-- DATA SHOWN follows --
-- ==== Sys2Proof/Laws/PerInstr.lean ====
section
/-! SUPPORT. Decoding and encoding agree, one lemma a constructor: the fields of each format's word
read back (R59-R65), the opcode chooses the reader (R73-R77), and the literal is taken exactly when
the encoder wrote one (R58). -/

set_option linter.unusedSimpArgs false

namespace Sys2Proof.Laws

/-- The low part of a concatenation. -/
theorem low_of_append {v w : Nat} (x : BitVec v) (y : BitVec w) : (x ++ y).extractLsb' 0 w = y := by
  apply BitVec.eq_of_getLsbD_eq
  intro i hi
  simp [BitVec.getLsbD_append, hi]

theorem cut33h (x y : BitVec 3) : BitVec.extractLsb' 3 3 (x ++ y : BitVec 6) = x := by
  have h : (x ++ y : BitVec 6) = (x ++ y : BitVec (3 + 3)) := rfl
  simp (disch := omega) only [h, BitVec.extractLsb'_append_eq_of_le, Nat.sub_self, BitVec.extractLsb'_eq_self]
theorem cut33l (x y : BitVec 3) : BitVec.extractLsb' 0 3 (x ++ y : BitVec 6) = y := low_of_append x y
theorem cut42h (x : BitVec 4) (y : BitVec 2) : BitVec.extractLsb' 2 4 (x ++ y : BitVec 6) = x := by
  have h : (x ++ y : BitVec 6) = (x ++ y : BitVec (4 + 2)) := rfl
  simp (disch := omega) only [h, BitVec.extractLsb'_append_eq_of_le, Nat.sub_self, BitVec.extractLsb'_eq_self]
theorem cut42l (x : BitVec 4) (y : BitVec 2) : BitVec.extractLsb' 0 2 (x ++ y : BitVec 6) = y := low_of_append x y
theorem cut24h (x : BitVec 2) (y : BitVec 4) : BitVec.extractLsb' 4 2 (x ++ y : BitVec 6) = x := by
  have h : (x ++ y : BitVec 6) = (x ++ y : BitVec (2 + 4)) := rfl
  simp (disch := omega) only [h, BitVec.extractLsb'_append_eq_of_le, Nat.sub_self, BitVec.extractLsb'_eq_self]
theorem cut24l (x : BitVec 2) (y : BitVec 4) : BitVec.extractLsb' 0 4 (x ++ y : BitVec 6) = y := low_of_append x y
theorem cut35h (x : BitVec 3) (y : BitVec 5) : BitVec.extractLsb' 5 3 (x ++ y : BitVec 8) = x := by
  have h : (x ++ y : BitVec 8) = (x ++ y : BitVec (3 + 5)) := rfl
  simp (disch := omega) only [h, BitVec.extractLsb'_append_eq_of_le, Nat.sub_self, BitVec.extractLsb'_eq_self]
theorem cut35l (x : BitVec 3) (y : BitVec 5) : BitVec.extractLsb' 0 5 (x ++ y : BitVec 8) = y := low_of_append x y
theorem cut44h (x : BitVec 4) (y : BitVec 4) : BitVec.extractLsb' 4 4 (x ++ y : BitVec 8) = x := by
  have h : (x ++ y : BitVec 8) = (x ++ y : BitVec (4 + 4)) := rfl
  simp (disch := omega) only [h, BitVec.extractLsb'_append_eq_of_le, Nat.sub_self, BitVec.extractLsb'_eq_self]
theorem cut44l (x : BitVec 4) (y : BitVec 4) : BitVec.extractLsb' 0 4 (x ++ y : BitVec 8) = y := low_of_append x y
-- DATA SHOWN concluded --
■ **PROBLEM DETAILS**: Your task is to transcribe each record faithfully and in full.

■ **RESPONSE TO THE EXERCISE**:
-- ==== Sys2Proof/Laws/PerInstr.lean ====
section
/-! SUPPORT. Decoding and encoding agree, one lemma a constructor: the fields of each format's word
read back (R59-R65), the opcode chooses the reader (R73-R77), and the literal is taken exactly when
the encoder wrote one (R58). -/

set_option linter.unusedSimpArgs false

namespace Sys2Proof.Laws

/-- The low part of a concatenation. -/
theorem low_of_append {v w : Nat} (x : BitVec v) (y : BitVec w) : (x ++ y).extractLsb' 0 w = y := by
  apply BitVec.eq_of_getLsbD_eq
  intro i hi
  simp [BitVec.getLsbD_append, hi]

theorem cut33h (x y : BitVec 3) : BitVec.extractLsb' 3 3 (x ++ y : BitVec 6) = x := by
  have h : (x ++ y : BitVec 6) = (x ++ y : BitVec (3 + 3)) := rfl
  simp (disch := omega) only [h, BitVec.extractLsb'_append_eq_of_le, Nat.sub_self, BitVec.extractLsb'_eq_self]
theorem cut33l (x y : BitVec 3) : BitVec.extractLsb' 0 3 (x ++ y : BitVec 6) = y := low_of_append x y
theorem cut42h (x : BitVec 4) (y : BitVec 2) : BitVec.extractLsb' 2 4 (x ++ y : BitVec 6) = x := by
  have h : (x ++ y : BitVec 6) = (x ++ y : BitVec (4 + 2)) := rfl
  simp (disch := omega) only [h, BitVec.extractLsb'_append_eq_of_le, Nat.sub_self, BitVec.extractLsb'_eq_self]
theorem cut42l (x : BitVec 4) (y : BitVec 2) : BitVec.extractLsb' 0 2 (x ++ y : BitVec 6) = y := low_of_append x y
theorem cut24h (x : BitVec 2) (y : BitVec 4) : BitVec.extractLsb' 4 2 (x ++ y : BitVec 6) = x := by
  have h : (x ++ y : BitVec 6) = (x ++ y : BitVec (2 + 4)) := rfl
  simp (disch := omega) only [h, BitVec.extractLsb'_append_eq_of_le, Nat.sub_self, BitVec.extractLsb'_eq_self]
theorem cut24l (x : BitVec 2) (y : BitVec 4) : BitVec.extractLsb' 0 4 (x ++ y : BitVec 6) = y := low_of_append x y
theorem cut35h (x : BitVec 3) (y : BitVec 5) : BitVec.extractLsb' 5 3 (x ++ y : BitVec 8) = x := by
  have h : (x ++ y : BitVec 8) = (x ++ y : BitVec (3 + 5)) := rfl
  simp (disch := omega) only [h, BitVec.extractLsb'_append_eq_of_le, Nat.sub_self, BitVec.extractLsb'_eq_self]
theorem cut35l (x : BitVec 3) (y : BitVec 5) : BitVec.extractLsb' 0 5 (x ++ y : BitVec 8) = y := low_of_append x y
theorem cut44h (x : BitVec 4) (y : BitVec 4) : BitVec.extractLsb' 4 4 (x ++ y : BitVec 8) = x := by
  have h : (x ++ y : BitVec 8) = (x ++ y : BitVec (4 + 4)) := rfl
  simp (disch := omega) only [h, BitVec.extractLsb'_append_eq_of_le, Nat.sub_self, BitVec.extractLsb'_eq_self]
theorem cut44l (x : BitVec 4) (y : BitVec 4) : BitVec.extractLsb' 0 4 (x ++ y : BitVec 8) = y := low_of_append x y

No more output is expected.